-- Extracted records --
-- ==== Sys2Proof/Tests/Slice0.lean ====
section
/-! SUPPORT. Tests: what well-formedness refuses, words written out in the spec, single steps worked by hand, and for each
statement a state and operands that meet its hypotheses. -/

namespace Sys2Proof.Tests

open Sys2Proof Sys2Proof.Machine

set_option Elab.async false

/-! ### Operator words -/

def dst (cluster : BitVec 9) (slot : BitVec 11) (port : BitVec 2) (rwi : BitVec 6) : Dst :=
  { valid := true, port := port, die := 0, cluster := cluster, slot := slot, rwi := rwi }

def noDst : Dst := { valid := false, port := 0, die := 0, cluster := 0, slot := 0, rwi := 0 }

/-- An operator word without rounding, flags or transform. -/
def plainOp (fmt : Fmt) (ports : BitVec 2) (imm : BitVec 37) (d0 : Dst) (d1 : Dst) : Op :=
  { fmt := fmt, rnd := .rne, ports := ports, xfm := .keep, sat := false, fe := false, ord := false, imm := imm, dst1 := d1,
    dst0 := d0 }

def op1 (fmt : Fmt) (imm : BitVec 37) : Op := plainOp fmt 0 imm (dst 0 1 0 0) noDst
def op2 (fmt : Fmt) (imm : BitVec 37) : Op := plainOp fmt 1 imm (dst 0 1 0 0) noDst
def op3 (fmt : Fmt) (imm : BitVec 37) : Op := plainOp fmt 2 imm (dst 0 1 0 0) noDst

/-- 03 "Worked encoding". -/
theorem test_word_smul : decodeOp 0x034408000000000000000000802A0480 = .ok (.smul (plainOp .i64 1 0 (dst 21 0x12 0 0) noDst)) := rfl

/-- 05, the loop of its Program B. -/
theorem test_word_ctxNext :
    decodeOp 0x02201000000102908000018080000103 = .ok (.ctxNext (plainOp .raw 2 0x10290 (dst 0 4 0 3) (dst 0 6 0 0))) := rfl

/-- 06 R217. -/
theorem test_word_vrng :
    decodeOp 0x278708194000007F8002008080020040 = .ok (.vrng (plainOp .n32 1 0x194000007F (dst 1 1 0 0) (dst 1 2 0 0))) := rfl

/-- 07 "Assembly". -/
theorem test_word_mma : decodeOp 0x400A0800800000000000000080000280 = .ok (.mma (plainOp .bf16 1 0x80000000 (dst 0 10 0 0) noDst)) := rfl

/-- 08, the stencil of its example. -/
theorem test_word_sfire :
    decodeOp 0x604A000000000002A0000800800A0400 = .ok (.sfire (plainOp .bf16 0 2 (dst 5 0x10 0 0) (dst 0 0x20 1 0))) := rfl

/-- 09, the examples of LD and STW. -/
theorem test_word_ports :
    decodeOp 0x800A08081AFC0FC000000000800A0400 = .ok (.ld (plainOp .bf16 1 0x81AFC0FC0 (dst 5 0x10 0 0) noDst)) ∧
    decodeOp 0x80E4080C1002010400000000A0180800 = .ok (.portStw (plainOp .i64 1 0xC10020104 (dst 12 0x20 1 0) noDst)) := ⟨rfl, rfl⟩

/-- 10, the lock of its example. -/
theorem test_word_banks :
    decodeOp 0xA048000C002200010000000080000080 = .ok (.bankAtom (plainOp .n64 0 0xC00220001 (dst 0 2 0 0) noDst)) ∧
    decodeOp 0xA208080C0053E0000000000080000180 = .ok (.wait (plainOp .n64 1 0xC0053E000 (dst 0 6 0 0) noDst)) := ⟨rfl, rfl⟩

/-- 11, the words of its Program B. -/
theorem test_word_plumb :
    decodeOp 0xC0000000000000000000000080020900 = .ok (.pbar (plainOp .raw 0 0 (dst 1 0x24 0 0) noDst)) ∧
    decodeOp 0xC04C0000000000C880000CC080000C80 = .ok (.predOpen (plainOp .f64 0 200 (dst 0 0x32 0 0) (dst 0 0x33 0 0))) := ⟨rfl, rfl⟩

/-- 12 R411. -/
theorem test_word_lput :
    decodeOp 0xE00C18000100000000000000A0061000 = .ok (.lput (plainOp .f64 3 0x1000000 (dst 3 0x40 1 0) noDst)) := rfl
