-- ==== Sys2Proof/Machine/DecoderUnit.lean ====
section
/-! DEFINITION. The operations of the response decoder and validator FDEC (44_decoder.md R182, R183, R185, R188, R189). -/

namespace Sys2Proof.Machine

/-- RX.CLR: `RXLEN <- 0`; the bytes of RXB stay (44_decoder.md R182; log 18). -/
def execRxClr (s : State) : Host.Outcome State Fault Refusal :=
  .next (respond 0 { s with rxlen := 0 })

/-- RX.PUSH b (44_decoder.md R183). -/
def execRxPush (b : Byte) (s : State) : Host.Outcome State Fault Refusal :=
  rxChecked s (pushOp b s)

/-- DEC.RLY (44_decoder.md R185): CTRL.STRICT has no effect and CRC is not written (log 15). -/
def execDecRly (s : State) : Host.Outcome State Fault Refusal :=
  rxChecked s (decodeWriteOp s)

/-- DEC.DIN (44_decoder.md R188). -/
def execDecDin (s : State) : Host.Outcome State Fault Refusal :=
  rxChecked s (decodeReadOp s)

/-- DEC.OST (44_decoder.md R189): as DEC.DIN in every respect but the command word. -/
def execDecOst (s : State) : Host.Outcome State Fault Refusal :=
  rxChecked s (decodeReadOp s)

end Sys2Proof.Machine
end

-- ASSIGNMENT --
Reproduce each entry exactly, leaving out nothing.

-- SOLVED PROBLEM --
-- ==== Sys2Proof/Tests/Slice0.lean ====
section
/-! SUPPORT. Tests: what well-formedness refuses, words written out in the spec, single steps worked by hand, and for each
statement a state and operands that meet its hypotheses. -/

namespace Sys2Proof.Tests

open Sys2Proof Sys2Proof.Machine

set_option Elab.async false

/-! ### Operator words -/

def dst (cluster : BitVec 9) (slot : BitVec 11) (port : BitVec 2) (rwi : BitVec 6) : Dst :=
  { valid := true, port := port, die := 0, cluster := cluster, slot := slot, rwi := rwi }

def noDst : Dst := { valid := false, port := 0, die := 0, cluster := 0, slot := 0, rwi := 0 }

/-- An operator word without rounding, flags or transform. -/
def plainOp (fmt : Fmt) (ports : BitVec 2) (imm : BitVec 37) (d0 : Dst) (d1 : Dst) : Op :=
  { fmt := fmt, rnd := .rne, ports := ports, xfm := .keep, sat := false, fe := false, ord := false, imm := imm, dst1 := d1,
    dst0 := d0 }

def op1 (fmt : Fmt) (imm : BitVec 37) : Op := plainOp fmt 0 imm (dst 0 1 0 0) noDst
def op2 (fmt : Fmt) (imm : BitVec 37) : Op := plainOp fmt 1 imm (dst 0 1 0 0) noDst
def op3 (fmt : Fmt) (imm : BitVec 37) : Op := plainOp fmt 2 imm (dst 0 1 0 0) noDst

/-- 03 "Worked encoding". -/
theorem test_word_smul : decodeOp 0x034408000000000000000000802A0480 = .ok (.smul (plainOp .i64 1 0 (dst 21 0x12 0 0) noDst)) := rfl

/-- 05, the loop of its Program B. -/
theorem test_word_ctxNext :
    decodeOp 0x02201000000102908000018080000103 = .ok (.ctxNext (plainOp .raw 2 0x10290 (dst 0 4 0 3) (dst 0 6 0 0))) := rfl

/-- 06 R217. -/
theorem test_word_vrng :
    decodeOp 0x278708194000007F8002008080020040 = .ok (.vrng (plainOp .n32 1 0x194000007F (dst 1 1 0 0) (dst 1 2 0 0))) := rfl

/-- 07 "Assembly". -/
theorem test_word_mma : decodeOp 0x400A0800800000000000000080000280 = .ok (.mma (plainOp .bf16 1 0x80000000 (dst 0 10 0 0) noDst)) := rfl

/-- 08, the stencil of its example. -/
theorem test_word_sfire :
    decodeOp 0x604A000000000002A0000800800A0400 = .ok (.sfire (plainOp .bf16 0 2 (dst 5 0x10 0 0) (dst 0 0x20 1 0))) := rfl

/-- 09, the examples of LD and STW. -/
theorem test_word_ports :
    decodeOp 0x800A08081AFC0FC000000000800A0400 = .ok (.ld (plainOp .bf16 1 0x81AFC0FC0 (dst 5 0x10 0 0) noDst)) ∧
    decodeOp 0x80E4080C1002010400000000A0180800 = .ok (.portStw (plainOp .i64 1 0xC10020104 (dst 12 0x20 1 0) noDst)) := ⟨rfl, rfl⟩

/-- 10, the lock of its example. -/
theorem test_word_banks :
    decodeOp 0xA048000C002200010000000080000080 = .ok (.bankAtom (plainOp .n64 0 0xC00220001 (dst 0 2 0 0) noDst)) ∧
    decodeOp 0xA208080C0053E0000000000080000180 = .ok (.wait (plainOp .n64 1 0xC0053E000 (dst 0 6 0 0) noDst)) := ⟨rfl, rfl⟩

/-- 11, the words of its Program B. -/
theorem test_word_plumb :
    decodeOp 0xC0000000000000000000000080020900 = .ok (.pbar (plainOp .raw 0 0 (dst 1 0x24 0 0) noDst)) ∧
    decodeOp 0xC04C0000000000C880000CC080000C80 = .ok (.predOpen (plainOp .f64 0 200 (dst 0 0x32 0 0) (dst 0 0x33 0 0))) := ⟨rfl, rfl⟩

/-- 12 R411. -/
theorem test_word_lput :
    decodeOp 0xE00C18000100000000000000A0061000 = .ok (.lput (plainOp .f64 3 0x1000000 (dst 3 0x40 1 0) noDst)) := rfl
-- ==== Sys2Proof/Machine/DecoderUnit.lean ====
section
/-! DEFINITION. The operations of the response decoder and validator FDEC (44_decoder.md R182, R183, R185, R188, R189). -/

namespace Sys2Proof.Machine

/-- RX.CLR: `RXLEN <- 0`; the bytes of RXB stay (44_decoder.md R182; log 18). -/
def execRxClr (s : State) : Host.Outcome State Fault Refusal :=
  .next (respond 0 { s with rxlen := 0 })

/-- RX.PUSH b (44_decoder.md R183). -/
def execRxPush (b : Byte) (s : State) : Host.Outcome State Fault Refusal :=
  rxChecked s (pushOp b s)

/-- DEC.RLY (44_decoder.md R185): CTRL.STRICT has no effect and CRC is not written (log 15). -/
def execDecRly (s : State) : Host.Outcome State Fault Refusal :=
  rxChecked s (decodeWriteOp s)

/-- DEC.DIN (44_decoder.md R188). -/
def execDecDin (s : State) : Host.Outcome State Fault Refusal :=
  rxChecked s (decodeReadOp s)

/-- DEC.OST (44_decoder.md R189): as DEC.DIN in every respect but the command word. -/
def execDecOst (s : State) : Host.Outcome State Fault Refusal :=
  rxChecked s (decodeReadOp s)

end Sys2Proof.Machine
end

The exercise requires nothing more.